Table of Contents
Fetching ...

Learning Perceptive Humanoid Locomotion over Challenging Terrain

Wandong Sun, Baoshi Cao, Long Chen, Yongbo Su, Yang Liu, Zongwu Xie, Hong Liu

TL;DR

The paper addresses the fragility of humanoid locomotion on challenging terrains caused by reliance on proprioception and perception noise. It proposes Humanoid Perception Controller (HPC), a two-stage teacher–student framework where an oracle policy trained on privileged, noise-free data guides a student policy that learns a denoising world model using a variational information bottleneck and imitates the oracle via DAgger. Key contributions include integrating height-map–driven terrain perception with sensor denoising, a variational world model with ELBO optimization and annealing, domain randomization, and real-world validation showing robust traversal of varied outdoor terrains. The approach yields improved velocity tracking, terrain negotiation, and sustained performance under strong perception noise, enabling reliable outdoor humanoid operation without external intervention.

Abstract

Humanoid robots are engineered to navigate terrains akin to those encountered by humans, which necessitates human-like locomotion and perceptual abilities. Currently, the most reliable controllers for humanoid motion rely exclusively on proprioception, a reliance that becomes both dangerous and unreliable when coping with rugged terrain. Although the integration of height maps into perception can enable proactive gait planning, robust utilization of this information remains a significant challenge, especially when exteroceptive perception is noisy. To surmount these challenges, we propose a solution based on a teacher-student distillation framework.
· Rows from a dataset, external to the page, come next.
/-- A generator at a code word in its instruction cache, a queue with a word, with a marker and with no instruction, a packet
in the window's place, an event, and the first step after reset. -/
theorem witness_step_runs_decoded :
    let y := wBay 0 []
    let s : State := { wState { y with icache := [(y.fetchKey 0, 0x13 :: List.replicate 63 0)] } with agenda := [.gen 0] }
    let q (k : EntryKind) (w : W32) : State := wHead 1 { kind := k, w := w }
    let p : State := { wSq with agenda := [.packet 0], host := [(2, 4)] }
    let x := p.sq 0
    y.task ≠ none ∧ y.gen.wait = none ∧ y.interrupt? = none ∧ y.gen.parked = false ∧ s.codeBreak y = none ∧ s.fetchFails (s.bay 0) = false ∧
      decodeGen (s.fetchWord 0 0).1 = .ok (.integerAlu (.ri .addi 0 0 0)) ∧ (s.bay 0).icache.find? (y.fetchKey 0) ≠ none ∧
      ((q .word 0x402312C0).bay 0).head? 1 = some { kind := .word, w := 0x402312C0 } ∧ ((q .word 0).bay 0).vx.stopped = none ∧
      (decodeWord 0x402312C0 []).toOption.isSome = true ∧ (decodeWord 0x4F800000 []).toOption = none ∧ atHead 1 { w := 0x4F800000 } (q .word 0x4F800000) ∧
      ((q (.marker 4) 0).bay 0).head? 1 = some { kind := .marker 4 } ∧ x.levels = [{}] ∧ x.en = true ∧ x.stat = 0 ∧ x.skip = 0 ∧
      p.levelDword x 0 = 0x00040000 ∧ 4 + 1 ≤ x.left ∧ headerOk 0x00040000 = true ∧ p.yard.dbg.pbp = [] ∧
      decodePacket 0x00040000 ((List.range 4).map fun k => p.levelDword x (k + 1)) = .ok (.nop 4) ∧ State.reset.agenda = [] ∧
      State.reset.boot.done = false := by unfold atHead; decide

/-- The encoder answers for terms of each kind; the decoder's words stand above. -/
theorem witness_encode :
    (encodeGen (.emits 10 11)).isSome = true ∧ (Instr.emits 10 11).wf = true ∧ (encodeWord (.mxInit 0 6)).isSome = true ∧
      (Instr.mxInit 0 6).wf = true ∧ (encodePacket (.loop 3 0)).isSome = true ∧ (Instr.loop 3 0).wf = true := by decide

/-- A step from a sound state that answers a next state, and one that faults. -/
theorem witness_step_keeps_ok :
    State.reset.ok = true ∧ goesOn (step { wState (wBay 0 []) with agenda := [.tick 3] }) = true ∧
      step { State.reset with agenda := [.event (.queueTake 0xFF)] } = .fault .absentBay := ⟨by decide, by decide, rfl⟩

/-! ### Witnesses at the corners: values that a lookaside, a wait, a stop or an earlier word changes -/

/-- Division: the overflow pairs, a divisor that is not zero, and zero; a shift amount below 32 and at it. -/
theorem witness_alu_values :
    let least : Word := 0x8000000000000000
    (least.toInt = -2 ^ 63 ∧ (-1 : Word).toInt = -1) ∧ ¬ (least.toInt = -2 ^ 63 ∧ (1 : Word).toInt = -1) ∧
      ((0x80000000 : Word).setWidth 32).toInt = -2 ^ 31 ∧ ((0xFFFFFFFF : Word).setWidth 32).toInt = -1 ∧
      (0x100000000 : Word).setWidth 32 = (0 : W32) ∧ (31 : BitVec 6).toNat < 32 ∧ ¬ (32 : BitVec 6).toNat < 32 := by decide

/-- A write of mstatus and of minstret in M mode, of sstatus in S mode, and of bbcbase with one count cached for a buffer at
its home. -/
theorem witness_csr_standard :
    let m := wState (wBay 3 [(10, 5)])
    let u := wState { wBay 1 [(10, 5)] with counters := [(2, 0, 1)] }
    m.csrRead 0 0x300 ≠ none ∧ (0x300#12).toNat ∉ zazinCsrs ∧ ((0x300#12).extractLsb' 8 2).toNat ≤ 3 ∧ (0x300#12).extractLsb' 10 2 ≠ 3 ∧
      m.csrRead 0 0xB02 ≠ none ∧ (0xB02#12).extractLsb' 10 2 ≠ 3 ∧ (0xB02#12).toNat ∉ zazinCsrs ∧ csrNewValue .rw 0 5 10 = some 5 ∧
      goesOn (exec (.csrAccess .rw 5 10 0x300) m) = true ∧ goesOn (exec (.csrAccess .rw 5 10 0xB02) m) = true ∧
      u.csrRead 0 0x100 ≠ none ∧ ((0x100#12).extractLsb' 8 2).toNat ≤ 1 ∧ (u.bay 0).counters = [(2, 0, 1)] ∧
      u.home 0 2 = .mem (memKey 0 0 2 0) ∧ goesOn (exec (.csrAccess .rw 5 10 0x5C8) u) = true := by decide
In this paradigm, an oracle policy accesses noise-free data to establish an optimal reference policy, while the student policy not only imitates the teacher's actions but also simultaneously trains a world model with a variational information bottleneck for sensor denoising and state estimation. Extensive evaluations demonstrate that our approach markedly enhances performance in scenarios characterized by unreliable terrain estimations. Moreover, we conducted rigorous testing in both challenging urban settings and off-road environments, the model successfully traverse 2 km of varied terrain without external intervention.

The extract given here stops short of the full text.